Looking back at history, Netflix is a typical forward-looking company.
In August 1997, only a few months after the DVD player was launched, Reed Hasting and Marc Randolph founded Netflix, and in March 1998 launched the world ’s first online DVD rental store. With only 30 employees won 925 movies, which is almost all the stock of DVD movies at that time.

In 1999, they launched a brand new monthly subscription model. For the first time, users have the opportunity to enjoy a series of annoying services such as no overdue fines, no shipping fees, handling fees and so on. The new model is more user-friendly than the single movie rental method used by Netflix. Netflix quickly established a reputation in the industry with this model. The old single movie rental model also ended in 2000.

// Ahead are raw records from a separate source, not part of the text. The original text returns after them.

/-- The power-up controller behind its registers: whether a PU_CMD has completed, the LAST_RESET code of a warm reset that waits for its flush,
whether RESET_N holds the device at step 4 of Table 20-6, and when the power-fail response started. -/
structure PowerUp where
  cmdDone : Bool := false
  flushing : Option Nat := none
  held : Bool := false
  pfStart : Nat := 0
deriving DecidableEq, Repr

/-- An SPI operation (R379): its opcode, tag, offset and data, and its status and data once it is performed. -/
structure SpiOp where
  op : Nat
  tag : Nat
  addr : Nat
  data : Nat
  result : Option (Nat × Nat) := none
deriving DecidableEq, Repr

/-- A receive buffer that is held (R384): the source and destination endpoint, the tag with its owner bit, the bytes so far, the next packet sequence, and
whether the message is complete. -/
structure RxBuf where
  src : Nat
  dst : Nat
  tag : Nat
  owner : Bool
  len : Nat
  seq : Nat
  whole : Bool
deriving DecidableEq, Repr

/-- The bridge behind its registers: the SPI operation in progress, whether one has concluded since the always-on reset and its data, receive
buffers held, the SMB_TX_CMD word of transmit buffers in use, the notices that wait with how often one has (NOTICE_WAITS of R385), the sweep under way (expanders left) with its duration and
whether another fell due, the consecutive sweeps in which a slot's presence differs, whether the stage responder answers, and its endpoint ID. -/
structure Bridge where
  spi : Option SpiOp := none
  spiDone : Bool := false
  spiData : Nat := 0
  rx : NMap RxBuf := []
  tx : NMap Nat := []
  notices : List Nat := []
  waits : Nat := 0
  sweep : Option (List Nat) := none
  sweepUs : Nat := 0
  due : Bool := false
  agree : NMap Nat := []
  responder : Bool := true
  eid : Nat := 0
deriving DecidableEq, Repr

/-- The time base, PPS and core voltage behind their registers: the billionths of a nanosecond not yet in TB_NOW, whether an absence of PPS edges is on,
the voltage in force before the last command to the regulator, and the pace monitors that read below PACE_FLOOR. -/
structure Clocks where
  frac : Nat := 0
  absent : Bool := false
  lastMv : Nat := 750
  low : List Nat := []
deriving DecidableEq, Repr

/-- The state of the part. -/
structure State where
  /-- The register file: one entry for each field that differs from its Reset value, keyed by Fld.key (R7, R24). -/
  regs : NMap Nat
  /-- Every byte memory of the part, keyed by space and address (memKey; Table 1-3, Table 9-2). -/
  mem : List Host.Cell
  /-- The commands that wait, first in, first out: the queue of the block model. -/
  pending : List Instr
  /-- The answer the last access gave on the path that returns a status (R13). -/
  ans : Option Answer
  /-- The number of the next free value: the model's own field. -/
  free : Nat
  /-- The pins. -/
  pins : Pins
  /-- The fault unit behind its registers (R302 to R313). -/
  fu : FaultUnit
  /-- The switch core, its meters and mirrors behind their registers. -/
  sw : SwitchCore
  /-- The port controllers behind their registers; one not listed has no partner. -/
  ports : NMap PortX
  /-- What has left the device, oldest first. -/
  outbox : List Msg
  /-- The engine threads, by 128 × hearth + 4 × engine + thread; one not listed is as at reset. -/
  thr : NMap Thread
  /-- The fabric line caches: by hearth and line. -/
  flc : NMap FlcLine
  /-- The counters and Chimney rings behind their registers. -/
  cnt : Counters
  /-- The home agent behind its registers. -/
  hm : Home
  /-- Placement behind its registers: the map and the migrations. -/
  plc : Placement
  /-- Sirfin links and the stack behind their registers. -/
  stk : Stack
  /-- Staging and commit behind their registers (R221 to R225). -/
  cmt : Commits
  /-- The image loads under way, by hearth. -/
  loads : NMap LoadOp
  /-- The hearths that have completed a load since their last reset (R431). -/
  loadTags : List Nat
  /-- Hjelvon behind its registers. -/
  hj : Hjelvon
  /-- Flues, completion queues and work queues behind their registers. -/
  fl : Flues
  /-- The tenant instances behind their registers, by local number. -/
  inst : NMap InstX
  /-- The Damper channels behind their registers. -/
  dmp : NMap Damper
  /-- The power-up controller behind its registers. -/
  pu : PowerUp
  /-- The sideband bridge behind its registers. -/
  br : Bridge
  /-- The time base and the core voltage behind their registers. -/
  clk : Clocks
deriving DecidableEq, Repr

In 2001, as the price of DVD players became lower and lower, it became one of the most popular gifts for Christmas that year. Netflix also took this express train in 2002, and the number of users has increased significantly. This is the first outlet in the four years since Netflix was founded, and now it seems that it has to sigh its unique vision.

In 2005, they found that despite the lack of high-definition content, Youtube ’s streaming service (which can be simply understood as online playback) was still very popular, so they gave up their hardware products Netflix Box and transferred to it. The streaming service was launched in 2007 . With the increase in network bandwidth and the reduction of costs in the future, Netflix, which has taken advantage of the first mover, has once again gained huge growth.

In 2006, an algorithm competition called the Netflix Prize came into being. Netflix presented a $ 1 million prize for developers to recommend algorithms for their optimized movies. As of the fourth quarter of 2012, Netflix had 29.4 million subscribers worldwide.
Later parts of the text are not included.